### WORK TO COMPLETE
Word for word, restate the lines of the data from the first through the one containing "Small states -/", and nothing else.

### EXTRACTED INFORMATION
-- ==== Sys2Proof/Tests/Slice0.lean ====
section
/-! SUPPORT. The model's own tests. Expected values are the spec's: 30_encoding R98 and 95_test_vectors (the vector's name
is in each comment), or written out from the rule cited. After them, for every obligation with hypotheses, a state and
operands that meet them together (`witness_…`). -/

namespace Sys2Proof.Tests

open Sys2Proof Sys2Proof.Machine

/-! ### Small states -/

/-- A platform on which every byte may be read and written. -/
def allMemory : Platform := .given [{ base := 0, size := 2 ^ 32, readable := true, writable := true }]

/-- A platform on which only bytes from 0x2000 on exist. -/
def highMemory : Platform := .given [{ base := 0x2000, size := 2 ^ 32 - 0x2000, readable := true, writable := true }]

/-- Session Z of 95_test_vectors: zero key and nonce, counter 0; buffers 0x1000 and 0x2000 of 64 bytes. -/
def session : State :=
  { State.reset with sess := true, platform := allMemory, srcAddr := 0x1000, srcLen := 64, dstAddr := 0x2000, dstLen := 64 }

/-- Session Z whose source ends at 2^32 (V-CMD-9). -/
def topSession : State := { session with srcAddr := 0xFFFFFFC0 }

/-- Session Z with C = 2^64 (V-CMD-20). -/
def exhausted : State := { session with exh := true }

/-- Session Z with C = 2^64 - 1 (V-CMD-19). -/
def lastBlock : State := { session with ctr := 0xFFFFFFFFFFFFFFFF }

/-- Does an outcome answer a next state with a property? -/
def answers (o : Host.Outcome State Fault Refusal) (p : State → Bool) : Bool :=
  match o with
  | .next t => p t
  | .fault _ => false
  | .refused _ => false

theorem answers_next {o : Host.Outcome State Fault Refusal} {p : State → Bool} (h : answers o p = true) :
    ∃ t, o = .next t ∧ p t = true := by
  cases o with
  | next t => exact ⟨t, rfl, h⟩
  | fault r => cases h
  | refused r => cases h

/-- One step with the command word `w` in flight and due answers a next state with a property. -/
def runs (w : Word) (s : State) (p : State → Bool) : Bool := answers (step (placeCommand w s)) p

/-! ### WellFormed: an ill-formed term for each check -/

theorem test_illformed_blocks : wellFormed (.processBlocks (2 ^ 24)) = false := by decide
theorem test_wellformed_blocks : wellFormed (.processBlocks (2 ^ 24 - 1)) = true := by decide
theorem test_illformed_bytes : wellFormed (.processBytes (2 ^ 24)) = false := by decide
theorem test_wellformed_bytes : wellFormed (.processBytes (2 ^ 24 - 1)) = true := by decide
/-- 30_encoding R96: `pbyt 65` is accepted with a warning. -/
theorem test_length_warning : lengthWarning (.processBytes 65) = true ∧ lengthWarning (.processBytes 64) = false := by
  decide

/-! ### Decoding: words written out bit by bit from 30_encoding R91-R93, ARG then OP -/

theorem test_decode_nop :
    decode ((0b000000000000000000000000 : BitVec 24) ++ (0b00000000 : BitVec 8)) = .command .nop := by decide
theorem test_decode_sessionInit :
    decode ((0b000000000000000000000000 : BitVec 24) ++ (0b00000001 : BitVec 8)) = .command .sessionInit := by decide
theorem test_decode_setNonce :
    decode ((0b000000000000000000000000 : BitVec 24) ++ (0b00000010 : BitVec 8)) = .command .setNonce := by decide
theorem test_decode_keystream :
    decode ((0b000000000000000000000000 : BitVec 24) ++ (0b00000011 : BitVec 8)) = .command .keystream := by decide
theorem test_decode_processBlocks :
    decode ((0b100000000000000000000011 : BitVec 24) ++ (0b00000100 : BitVec 8))
      = .command (.processBlocks 0x800003) := by decide
theorem test_decode_processBytes :
    decode ((0b000000000000000000100100 : BitVec 24) ++ (0b00000101 : BitVec 8)) = .command (.processBytes 36) := by
  decide
theorem test_decode_sessionClear :
    decode ((0b000000000000000000000000 : BitVec 24) ++ (0b00000110 : BitVec 8)) = .command .sessionClear := by decide
/-- 30_encoding R95: a reserved opcode, and SESSION_CLEAR's with bit 31 set. -/
theorem test_decode_illegal :
    decode ((0b000000000000000000000000 : BitVec 24) ++ (0b11111111 : BitVec 8)) = .illegal (.reservedOpcode 255)
      ∧ decode ((0b100000000000000000000000 : BitVec 24) ++ (0b00000110 : BitVec 8))
        = .illegal (.nonzeroArg 6 0x800000) := by decide
theorem test_decodeTableWord :
    decodeTableWord 32 0x00001004 = some (.processBlocks 16) ∧ decodeTableWord 32 0x00000007 = none
      ∧ decodeTableWord 8 0x06 = some .sessionClear := by decide
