/-- Operand bits: `o` at [15:0]. -/
def opsO0 (o : BitVec 16) : Nat :=
  o.toNat

/-- Operand bits: `a` at [22:16], `o` at [15:0]. -/
def opsA16O0 (a : BitVec 7) (o : BitVec 16) : Nat :=
  a.toNat * 2 ^ 16 + o.toNat

/-- Operand bits: `k` at [18:16], `o` at [15:0]. -/
def opsK16O0 (k : BitVec 3) (o : BitVec 16) : Nat :=
  k.toNat * 2 ^ 16 + o.toNat

/-- Operand bits: `a` at [15:9], `x` at [1:1]. -/
def opsA9X1 (a : BitVec 7) (x : Bool) : Nat :=
  a.toNat * 2 ^ 9 + bit x * 2 ^ 1

/-- Operand bits: `i` at [18:0]. -/
def opsI0 (i : BitVec 19) : Nat :=
  i.toNat

/-- Operand bits: `d` at [22:16], `b` at [8:2], `y` at [0:0]. -/
def opsD16B2Y0 (d : BitVec 7) (b : BitVec 7) (y : Bool) : Nat :=
  d.toNat * 2 ^ 16 + b.toNat * 2 ^ 2 + bit y

/-- Operand bits: `k` at [25:23], `d` at [22:16], `a` at [15:9], `b` at [8:2], `x` at [1:1], `y` at [0:0]. -/
def opsK23D16A9B2X1Y0 (k : BitVec 3) (d : BitVec 7) (a : BitVec 7) (b : BitVec 7) (x : Bool) (y : Bool) : Nat :=
  k.toNat * 2 ^ 23 + d.toNat * 2 ^ 16 + a.toNat * 2 ^ 9 + b.toNat * 2 ^ 2 + bit x * 2 ^ 1 + bit y

/-- Operand bits: `w` at [26:26], `c` at [25:23], `m` at [18:16], `a` at [15:9], `b` at [8:2], `x` at [1:1], `y` at [0:0]. -/
def opsW26C23M16A9B2X1Y0 (w : Bool) (c : BitVec 3) (m : BitVec 3) (a : BitVec 7) (b : BitVec 7) (x : Bool) (y : Bool) : Nat :=
  bit w * 2 ^ 26 + c.toNat * 2 ^ 23 + m.toNat * 2 ^ 16 + a.toNat * 2 ^ 9 + b.toNat * 2 ^ 2 + bit x * 2 ^ 1 + bit y

/-- Operand bits: `t` at [27:26], `d` at [22:16], `a` at [15:9], `b` at [8:2], `x` at [1:1], `y` at [0:0]. -/
def opsT26D16A9B2X1Y0 (t : BitVec 2) (d : BitVec 7) (a : BitVec 7) (b : BitVec 7) (x : Bool) (y : Bool) : Nat :=
  t.toNat * 2 ^ 26 + d.toNat * 2 ^ 16 + a.toNat * 2 ^ 9 + b.toNat * 2 ^ 2 + bit x * 2 ^ 1 + bit y

/-- Operand bits: `t` at [25:25], `c` at [24:23], `m` at [18:16], `a` at [15:9], `b` at [8:2], `x` at [1:1], `y` at [0:0]. -/
def opsT25C23M16A9B2X1Y0 (t : Bool) (c : BitVec 2) (m : BitVec 3) (a : BitVec 7) (b : BitVec 7) (x : Bool) (y : Bool) : Nat :=
  bit t * 2 ^ 25 + c.toNat * 2 ^ 23 + m.toNat * 2 ^ 16 + a.toNat * 2 ^ 9 + b.toNat * 2 ^ 2 + bit x * 2 ^ 1 + bit y

/-- Operand bits: `f` at [25:23], `d` at [22:16], `a` at [15:9], `b` at [8:2], `x` at [1:1], `y` at [0:0]. -/
def opsF23D16A9B2X1Y0 (f : BitVec 3) (d : BitVec 7) (a : BitVec 7) (b : BitVec 7) (x : Bool) (y : Bool) : Nat :=
  f.toNat * 2 ^ 23 + d.toNat * 2 ^ 16 + a.toNat * 2 ^ 9 + b.toNat * 2 ^ 2 + bit x * 2 ^ 1 + bit y

/-- Operand bits: `d` at [23:17], `a` at [16:10], `f` at [9:6], `j` at [1:0]. -/
def opsD17A10F6J0 (d : BitVec 7) (a : BitVec 7) (f : BitVec 4) (j : BitVec 2) : Nat :=
  d.toNat * 2 ^ 17 + a.toNat * 2 ^ 10 + f.toNat * 2 ^ 6 + j.toNat

/-- Operand bits: `s` at [25:23], `d` at [22:16], `a` at [15:9], `b` at [8:2], `x` at [1:1], `y` at [0:0]. -/
def opsS23D16A9B2X1Y0 (s : BitVec 3) (d : BitVec 7) (a : BitVec 7) (b : BitVec 7) (x : Bool) (y : Bool) : Nat :=
  s.toNat * 2 ^ 23 + d.toNat * 2 ^ 16 + a.toNat * 2 ^ 9 + b.toNat * 2 ^ 2 + bit x * 2 ^ 1 + bit y

/-- Operand bits: `w` at [17:16], `d` at [15:9], `a` at [8:2], `x` at [1:1]. -/
def opsW16D9A2X1 (w : BitVec 2) (d : BitVec 7) (a : BitVec 7) (x : Bool) : Nat :=
  w.toNat * 2 ^ 16 + d.toNat * 2 ^ 9 + a.toNat * 2 ^ 2 + bit x * 2 ^ 1

/-- Operand bits: `w` at [16:16], `d` at [15:9], `a` at [8:2], `x` at [1:1]. -/
def opsW16D9A2X1n (w : Bool) (d : BitVec 7) (a : BitVec 7) (x : Bool) : Nat :=
  bit w * 2 ^ 16 + d.toNat * 2 ^ 9 + a.toNat * 2 ^ 2 + bit x * 2 ^ 1

/-- Operand bits: `t` at [17:16], `d` at [15:9], `a` at [8:2], `x` at [1:1]. -/
def opsT16D9A2X1 (t : BitVec 2) (d : BitVec 7) (a : BitVec 7) (x : Bool) : Nat :=
  t.toNat * 2 ^ 16 + d.toNat * 2 ^ 9 + a.toNat * 2 ^ 2 + bit x * 2 ^ 1

/-- Operand bits: `p` at [23:20], `q` at [19:16], `d` at [15:9], `a` at [8:2], `x` at [1:1]. -/
def opsP20Q16D9A2X1 (p : BitVec 4) (q : BitVec 4) (d : BitVec 7) (a : BitVec 7) (x : Bool) : Nat :=
  p.toNat * 2 ^ 20 + q.toNat * 2 ^ 16 + d.toNat * 2 ^ 9 + a.toNat * 2 ^ 2 + bit x * 2 ^ 1

/-- Operand bits: `o` at [21:19], `t` at [18:16], `d` at [15:9], `a` at [8:2], `x` at [1:1]. -/
def opsO19T16D9A2X1 (o : BitVec 3) (t : BitVec 3) (d : BitVec 7) (a : BitVec 7) (x : Bool) : Nat :=
  o.toNat * 2 ^ 19 + t.toNat * 2 ^ 16 + d.toNat * 2 ^ 9 + a.toNat * 2 ^ 2 + bit x * 2 ^ 1

/-- Operand bits: `f` at [25:23], `c` at [22:20], `a` at [19:13], `b` at [12:6], `r` at [5:5], `e` at [4:3], `x` at [1:1], `y` at [0:0]. -/
def opsF23C20A13B6R5E3X1Y0 (f : BitVec 3) (c : BitVec 3) (a : BitVec 7) (b : BitVec 7) (r : Bool) (e : BitVec 2) (x : Bool) (y : Bool) : Nat :=
  f.toNat * 2 ^ 23 + c.toNat * 2 ^ 20 + a.toNat * 2 ^ 13 + b.toNat * 2 ^ 6 + bit r * 2 ^ 5 + e.toNat * 2 ^ 3 + bit x * 2 ^ 1 + bit y

/-- Operand bits: `f` at [25:23], `c` at [22:20], `a` at [19:13], `b` at [12:6], `r` at [5:5], `e` at [4:3], `p` at [2:2], `x` at [1:1], `y` at [0:0]. -/
def opsF23C20A13B6R5E3P2X1Y0 (f : BitVec 3) (c : BitVec 3) (a : BitVec 7) (b : BitVec 7) (r : Bool) (e : BitVec 2) (p : Bool) (x : Bool) (y : Bool) : Nat :=
  f.toNat * 2 ^ 23 + c.toNat * 2 ^ 20 + a.toNat * 2 ^ 13 + b.toNat * 2 ^ 6 + bit r * 2 ^ 5 + e.toNat * 2 ^ 3 + bit p * 2 ^ 2 + bit x * 2 ^ 1 + bit y

/-- Operand bits: `c` at [18:16]. -/
def opsC16 (c : BitVec 3) : Nat :=
  c.toNat * 2 ^ 16

/-- Operand bits: `d` at [22:16], `c` at [11:9], `b` at [8:2], `y` at [0:0]. -/
def opsD16C9B2Y0 (d : BitVec 7) (c : BitVec 3) (b : BitVec 7) (y : Bool) : Nat :=
  d.toNat * 2 ^ 16 + c.toNat * 2 ^ 9 + b.toNat * 2 ^ 2 + bit y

### RESULT BELOW
-- ==== Sys2Proof/Tests/Slice0.lean ====
section
/-! SUPPORT. The model's own tests. Expected values are the spec's: 30_encoding R98 and 95_test_vectors (the vector's name
is in each comment), or written out from the rule cited. After them, for every obligation with hypotheses, a state and
operands that meet them together (`witness_…`). -/

namespace Sys2Proof.Tests

open Sys2Proof Sys2Proof.Machine

/-! ### Small states -/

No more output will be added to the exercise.